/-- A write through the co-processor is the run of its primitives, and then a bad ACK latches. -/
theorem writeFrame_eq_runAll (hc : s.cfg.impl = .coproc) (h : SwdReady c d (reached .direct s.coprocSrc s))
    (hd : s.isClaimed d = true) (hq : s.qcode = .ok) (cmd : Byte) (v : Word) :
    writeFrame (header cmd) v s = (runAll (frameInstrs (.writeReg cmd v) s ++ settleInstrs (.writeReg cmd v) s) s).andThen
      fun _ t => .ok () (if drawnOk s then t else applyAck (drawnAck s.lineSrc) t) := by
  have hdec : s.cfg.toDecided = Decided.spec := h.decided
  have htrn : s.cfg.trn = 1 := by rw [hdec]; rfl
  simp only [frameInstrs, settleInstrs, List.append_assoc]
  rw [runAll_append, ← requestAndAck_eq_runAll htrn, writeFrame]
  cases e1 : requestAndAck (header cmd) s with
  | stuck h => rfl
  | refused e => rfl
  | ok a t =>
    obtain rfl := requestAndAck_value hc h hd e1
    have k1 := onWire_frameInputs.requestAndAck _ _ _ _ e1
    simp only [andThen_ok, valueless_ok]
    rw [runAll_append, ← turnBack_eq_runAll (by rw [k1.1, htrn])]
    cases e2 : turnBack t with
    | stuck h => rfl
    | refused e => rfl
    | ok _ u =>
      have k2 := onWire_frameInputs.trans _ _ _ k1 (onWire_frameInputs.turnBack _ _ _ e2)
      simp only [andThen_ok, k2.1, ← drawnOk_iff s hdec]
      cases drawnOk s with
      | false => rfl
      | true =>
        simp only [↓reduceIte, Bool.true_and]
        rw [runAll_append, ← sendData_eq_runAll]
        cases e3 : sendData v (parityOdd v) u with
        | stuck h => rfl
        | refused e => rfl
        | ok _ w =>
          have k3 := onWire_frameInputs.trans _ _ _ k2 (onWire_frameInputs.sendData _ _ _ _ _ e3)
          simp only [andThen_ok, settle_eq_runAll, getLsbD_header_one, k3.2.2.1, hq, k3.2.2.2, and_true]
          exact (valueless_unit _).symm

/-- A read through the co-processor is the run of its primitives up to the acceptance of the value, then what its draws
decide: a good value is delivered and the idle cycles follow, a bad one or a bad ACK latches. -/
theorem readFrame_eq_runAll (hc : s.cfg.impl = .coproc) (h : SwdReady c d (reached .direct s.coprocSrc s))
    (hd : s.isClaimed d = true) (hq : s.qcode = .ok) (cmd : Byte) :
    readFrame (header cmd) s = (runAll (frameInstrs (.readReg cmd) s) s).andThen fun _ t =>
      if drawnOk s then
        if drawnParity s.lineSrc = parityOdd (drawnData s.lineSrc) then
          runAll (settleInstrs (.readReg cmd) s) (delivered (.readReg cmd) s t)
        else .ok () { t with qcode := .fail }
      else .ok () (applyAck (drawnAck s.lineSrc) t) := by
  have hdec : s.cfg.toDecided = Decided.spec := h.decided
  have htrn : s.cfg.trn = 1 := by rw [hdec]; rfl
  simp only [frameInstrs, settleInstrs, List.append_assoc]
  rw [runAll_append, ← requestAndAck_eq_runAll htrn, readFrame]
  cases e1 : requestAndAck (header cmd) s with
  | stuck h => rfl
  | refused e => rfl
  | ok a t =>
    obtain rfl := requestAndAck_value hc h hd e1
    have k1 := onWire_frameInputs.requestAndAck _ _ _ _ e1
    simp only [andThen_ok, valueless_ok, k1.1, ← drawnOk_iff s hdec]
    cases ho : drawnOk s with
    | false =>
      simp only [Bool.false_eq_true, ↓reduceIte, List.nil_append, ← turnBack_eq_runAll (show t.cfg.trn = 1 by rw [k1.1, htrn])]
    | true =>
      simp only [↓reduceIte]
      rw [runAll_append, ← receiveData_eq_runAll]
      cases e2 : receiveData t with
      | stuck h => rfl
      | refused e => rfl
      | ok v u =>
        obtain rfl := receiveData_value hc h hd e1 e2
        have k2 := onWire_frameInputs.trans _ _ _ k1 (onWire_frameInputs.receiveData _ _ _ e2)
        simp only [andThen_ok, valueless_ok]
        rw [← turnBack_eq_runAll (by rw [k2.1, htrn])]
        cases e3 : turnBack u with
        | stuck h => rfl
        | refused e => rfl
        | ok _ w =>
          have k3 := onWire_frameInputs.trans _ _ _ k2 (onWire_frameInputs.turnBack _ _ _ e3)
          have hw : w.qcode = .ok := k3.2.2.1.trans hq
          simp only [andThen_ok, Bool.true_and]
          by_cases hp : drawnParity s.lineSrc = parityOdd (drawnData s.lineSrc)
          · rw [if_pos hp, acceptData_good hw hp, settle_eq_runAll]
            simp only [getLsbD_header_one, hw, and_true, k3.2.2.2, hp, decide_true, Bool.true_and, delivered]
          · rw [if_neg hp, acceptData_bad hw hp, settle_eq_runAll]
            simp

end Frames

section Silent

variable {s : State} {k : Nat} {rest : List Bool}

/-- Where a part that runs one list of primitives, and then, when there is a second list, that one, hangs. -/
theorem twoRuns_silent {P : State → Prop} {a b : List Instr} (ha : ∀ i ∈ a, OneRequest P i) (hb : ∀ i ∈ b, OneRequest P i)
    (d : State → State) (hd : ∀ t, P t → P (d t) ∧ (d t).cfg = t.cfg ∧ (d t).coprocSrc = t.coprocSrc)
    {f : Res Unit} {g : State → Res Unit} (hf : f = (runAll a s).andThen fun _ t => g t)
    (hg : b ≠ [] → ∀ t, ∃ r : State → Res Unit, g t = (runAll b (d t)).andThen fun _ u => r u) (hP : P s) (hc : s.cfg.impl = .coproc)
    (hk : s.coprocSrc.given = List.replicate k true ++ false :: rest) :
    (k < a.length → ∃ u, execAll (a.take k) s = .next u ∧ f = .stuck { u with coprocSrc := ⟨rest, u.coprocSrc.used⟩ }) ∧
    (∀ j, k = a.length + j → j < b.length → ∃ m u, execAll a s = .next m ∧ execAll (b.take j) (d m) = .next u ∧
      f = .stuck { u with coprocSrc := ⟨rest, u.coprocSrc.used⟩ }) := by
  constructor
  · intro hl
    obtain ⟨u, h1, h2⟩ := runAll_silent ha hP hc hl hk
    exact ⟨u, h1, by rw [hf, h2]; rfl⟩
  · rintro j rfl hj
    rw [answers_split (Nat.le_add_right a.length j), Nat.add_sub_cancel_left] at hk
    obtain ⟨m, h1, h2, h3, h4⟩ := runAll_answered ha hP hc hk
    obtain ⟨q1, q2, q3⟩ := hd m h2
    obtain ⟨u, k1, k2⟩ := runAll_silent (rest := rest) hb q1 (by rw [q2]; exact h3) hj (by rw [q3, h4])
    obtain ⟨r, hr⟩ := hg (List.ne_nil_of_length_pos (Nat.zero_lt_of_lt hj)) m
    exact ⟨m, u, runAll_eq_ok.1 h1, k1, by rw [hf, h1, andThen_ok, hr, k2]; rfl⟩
● ● ●
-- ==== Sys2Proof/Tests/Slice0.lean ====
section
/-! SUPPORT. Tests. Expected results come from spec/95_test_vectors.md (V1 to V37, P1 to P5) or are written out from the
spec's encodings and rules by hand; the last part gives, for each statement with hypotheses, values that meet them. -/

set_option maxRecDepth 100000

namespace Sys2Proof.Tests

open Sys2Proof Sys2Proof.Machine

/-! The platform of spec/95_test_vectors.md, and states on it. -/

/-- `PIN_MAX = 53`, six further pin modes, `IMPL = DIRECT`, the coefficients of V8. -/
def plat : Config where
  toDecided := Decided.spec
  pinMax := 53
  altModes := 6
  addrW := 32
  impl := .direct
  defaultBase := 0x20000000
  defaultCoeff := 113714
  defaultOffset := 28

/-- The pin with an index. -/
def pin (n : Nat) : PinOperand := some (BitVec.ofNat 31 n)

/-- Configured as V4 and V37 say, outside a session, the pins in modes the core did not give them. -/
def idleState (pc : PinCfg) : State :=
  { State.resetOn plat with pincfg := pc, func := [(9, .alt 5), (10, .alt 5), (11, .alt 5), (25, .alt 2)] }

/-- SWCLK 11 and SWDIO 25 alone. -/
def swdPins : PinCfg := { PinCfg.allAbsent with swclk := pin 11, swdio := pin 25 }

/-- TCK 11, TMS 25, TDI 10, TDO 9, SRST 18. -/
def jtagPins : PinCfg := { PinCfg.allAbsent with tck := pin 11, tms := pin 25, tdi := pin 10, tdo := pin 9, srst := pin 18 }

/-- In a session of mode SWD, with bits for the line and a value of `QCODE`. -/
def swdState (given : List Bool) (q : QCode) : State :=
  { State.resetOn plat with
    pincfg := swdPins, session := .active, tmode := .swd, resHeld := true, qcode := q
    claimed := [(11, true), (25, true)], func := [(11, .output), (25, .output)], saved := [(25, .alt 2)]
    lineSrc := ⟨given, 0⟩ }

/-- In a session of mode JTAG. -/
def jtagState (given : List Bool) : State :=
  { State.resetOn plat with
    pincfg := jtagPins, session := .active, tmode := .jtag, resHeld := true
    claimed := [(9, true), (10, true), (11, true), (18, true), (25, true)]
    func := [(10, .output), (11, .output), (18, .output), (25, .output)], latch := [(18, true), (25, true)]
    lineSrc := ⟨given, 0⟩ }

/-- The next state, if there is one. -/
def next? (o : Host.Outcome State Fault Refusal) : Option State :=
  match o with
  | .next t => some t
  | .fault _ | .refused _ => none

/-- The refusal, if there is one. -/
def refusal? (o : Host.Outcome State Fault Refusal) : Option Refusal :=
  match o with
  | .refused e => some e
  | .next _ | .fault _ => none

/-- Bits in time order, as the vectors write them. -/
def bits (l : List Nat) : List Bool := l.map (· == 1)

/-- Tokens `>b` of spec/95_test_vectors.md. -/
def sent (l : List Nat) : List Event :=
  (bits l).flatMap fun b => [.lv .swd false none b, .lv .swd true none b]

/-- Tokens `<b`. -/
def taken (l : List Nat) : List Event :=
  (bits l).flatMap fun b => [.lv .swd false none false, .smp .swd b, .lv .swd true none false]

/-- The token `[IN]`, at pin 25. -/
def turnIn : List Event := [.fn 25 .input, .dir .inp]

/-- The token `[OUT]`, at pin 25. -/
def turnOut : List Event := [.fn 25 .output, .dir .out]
● ● ●
Task objective — Copy the stretch of the records above that runs from the line with "def jtagPins : PinCfg" through the line with "def swdState (given". Both end lines belong in the copy, and nothing else does.

Your solution —
def jtagPins : PinCfg := { PinCfg.allAbsent with tck := pin 11, tms := pin 25, tdi := pin 10, tdo := pin 9, srst := pin 18 }

/-- In a session of mode SWD, with bits for the line and a value of `QCODE`. -/
def swdState (given : List Bool) (q : QCode) : State :=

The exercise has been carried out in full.